◆ Work instruction ◆
Somewhere below are a line with "def notePeeks (f" and a later line with "goOn f (ctxNow c e k s1) p s1". Output exactly those lines and all lines between them.

◆ Supplied records ◆
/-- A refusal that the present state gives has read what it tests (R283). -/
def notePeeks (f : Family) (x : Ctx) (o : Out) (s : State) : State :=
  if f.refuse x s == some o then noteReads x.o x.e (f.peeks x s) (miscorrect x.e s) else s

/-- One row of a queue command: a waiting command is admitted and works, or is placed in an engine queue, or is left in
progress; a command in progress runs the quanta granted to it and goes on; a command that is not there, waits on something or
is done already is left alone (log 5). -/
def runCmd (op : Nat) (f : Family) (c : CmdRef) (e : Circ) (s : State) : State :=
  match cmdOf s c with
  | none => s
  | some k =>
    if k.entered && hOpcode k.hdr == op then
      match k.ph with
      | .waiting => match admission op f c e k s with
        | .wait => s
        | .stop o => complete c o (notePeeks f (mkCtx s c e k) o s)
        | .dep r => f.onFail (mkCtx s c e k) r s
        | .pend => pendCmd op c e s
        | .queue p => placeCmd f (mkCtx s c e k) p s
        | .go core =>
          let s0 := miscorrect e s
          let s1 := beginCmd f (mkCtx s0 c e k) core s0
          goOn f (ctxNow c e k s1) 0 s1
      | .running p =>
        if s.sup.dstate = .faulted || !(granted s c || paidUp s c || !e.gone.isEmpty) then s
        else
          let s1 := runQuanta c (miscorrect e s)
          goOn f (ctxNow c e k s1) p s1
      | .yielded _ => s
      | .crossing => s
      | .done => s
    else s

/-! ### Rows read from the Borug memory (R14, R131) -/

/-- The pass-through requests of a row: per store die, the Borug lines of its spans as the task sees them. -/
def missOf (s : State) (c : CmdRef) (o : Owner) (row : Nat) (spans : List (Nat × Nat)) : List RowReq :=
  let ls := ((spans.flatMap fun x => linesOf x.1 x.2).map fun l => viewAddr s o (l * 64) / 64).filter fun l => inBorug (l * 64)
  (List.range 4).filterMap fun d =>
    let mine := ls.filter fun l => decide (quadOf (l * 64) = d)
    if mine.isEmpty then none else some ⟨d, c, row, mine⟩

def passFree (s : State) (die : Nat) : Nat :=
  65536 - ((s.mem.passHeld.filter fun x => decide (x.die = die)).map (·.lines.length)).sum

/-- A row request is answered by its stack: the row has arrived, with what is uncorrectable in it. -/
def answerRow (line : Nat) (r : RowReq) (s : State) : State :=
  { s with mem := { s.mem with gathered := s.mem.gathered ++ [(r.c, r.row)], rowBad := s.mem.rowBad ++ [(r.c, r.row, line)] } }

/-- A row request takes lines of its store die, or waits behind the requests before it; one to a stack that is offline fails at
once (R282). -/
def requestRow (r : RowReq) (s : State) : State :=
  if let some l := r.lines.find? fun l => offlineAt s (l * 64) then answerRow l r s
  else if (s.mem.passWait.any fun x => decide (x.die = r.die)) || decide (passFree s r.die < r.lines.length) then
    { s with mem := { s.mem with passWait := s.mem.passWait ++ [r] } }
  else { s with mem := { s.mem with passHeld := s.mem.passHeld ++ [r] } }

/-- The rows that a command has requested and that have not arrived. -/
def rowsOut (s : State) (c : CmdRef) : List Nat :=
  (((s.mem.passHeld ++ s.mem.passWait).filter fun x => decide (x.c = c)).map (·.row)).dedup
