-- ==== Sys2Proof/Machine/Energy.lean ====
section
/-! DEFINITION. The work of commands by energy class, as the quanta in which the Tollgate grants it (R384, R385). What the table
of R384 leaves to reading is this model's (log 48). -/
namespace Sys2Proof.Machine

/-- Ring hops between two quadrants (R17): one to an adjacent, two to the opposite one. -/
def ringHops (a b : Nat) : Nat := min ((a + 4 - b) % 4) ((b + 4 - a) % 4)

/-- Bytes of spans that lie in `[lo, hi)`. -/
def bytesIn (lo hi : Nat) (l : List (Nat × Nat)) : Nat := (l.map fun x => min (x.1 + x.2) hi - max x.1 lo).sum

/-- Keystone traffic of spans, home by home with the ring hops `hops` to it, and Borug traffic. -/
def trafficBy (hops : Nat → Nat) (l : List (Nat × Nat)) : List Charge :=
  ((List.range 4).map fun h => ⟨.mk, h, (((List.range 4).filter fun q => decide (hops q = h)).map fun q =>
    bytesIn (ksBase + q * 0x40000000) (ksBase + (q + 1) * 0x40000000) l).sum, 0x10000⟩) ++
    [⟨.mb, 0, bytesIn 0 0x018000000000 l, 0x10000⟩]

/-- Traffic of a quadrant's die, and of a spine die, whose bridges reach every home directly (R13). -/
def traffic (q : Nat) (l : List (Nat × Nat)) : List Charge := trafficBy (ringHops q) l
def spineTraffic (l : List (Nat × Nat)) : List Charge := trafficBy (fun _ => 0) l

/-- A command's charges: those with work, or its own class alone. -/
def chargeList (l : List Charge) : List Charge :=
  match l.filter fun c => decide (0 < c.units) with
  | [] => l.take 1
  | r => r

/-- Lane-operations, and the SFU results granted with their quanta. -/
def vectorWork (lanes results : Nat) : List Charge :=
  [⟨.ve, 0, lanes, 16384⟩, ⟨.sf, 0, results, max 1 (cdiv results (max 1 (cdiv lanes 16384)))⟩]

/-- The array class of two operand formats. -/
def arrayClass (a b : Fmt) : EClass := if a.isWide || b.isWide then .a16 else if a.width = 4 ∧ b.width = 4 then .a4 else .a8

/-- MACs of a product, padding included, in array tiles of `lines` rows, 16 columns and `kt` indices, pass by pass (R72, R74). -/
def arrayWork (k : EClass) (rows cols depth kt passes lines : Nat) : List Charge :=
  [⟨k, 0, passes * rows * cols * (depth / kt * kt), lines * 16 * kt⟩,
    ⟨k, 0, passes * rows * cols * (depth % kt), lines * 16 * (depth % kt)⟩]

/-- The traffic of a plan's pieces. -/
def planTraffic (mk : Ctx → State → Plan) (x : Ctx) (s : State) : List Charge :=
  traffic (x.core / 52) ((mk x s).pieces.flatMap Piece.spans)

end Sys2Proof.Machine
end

◆ Output ◆
def notePeeks (f : Family) (x : Ctx) (o : Out) (s : State) : State :=
  if f.refuse x s == some o then noteReads x.o x.e (f.peeks x s) (miscorrect x.e s) else s

/-- One row of a queue command: a waiting command is admitted and works, or is placed in an engine queue, or is left in
progress; a command in progress runs the quanta granted to it and goes on; a command that is not there, waits on something or
is done already is left alone (log 5). -/
def runCmd (op : Nat) (f : Family) (c : CmdRef) (e : Circ) (s : State) : State :=
  match cmdOf s c with
  | none => s
  | some k =>
    if k.entered && hOpcode k.hdr == op then
      match k.ph with
      | .waiting => match admission op f c e k s with
        | .wait => s
        | .stop o => complete c o (notePeeks f (mkCtx s c e k) o s)
        | .dep r => f.onFail (mkCtx s c e k) r s
        | .pend => pendCmd op c e s
        | .queue p => placeCmd f (mkCtx s c e k) p s
        | .go core =>
          let s0 := miscorrect e s
          let s1 := beginCmd f (mkCtx s0 c e k) core s0
          goOn f (ctxNow c e k s1) 0 s1
      | .running p =>
        if s.sup.dstate = .faulted || !(granted s c || paidUp s c || !e.gone.isEmpty) then s
        else
          let s1 := runQuanta c (miscorrect e s)
          goOn f (ctxNow c e k s1) p s1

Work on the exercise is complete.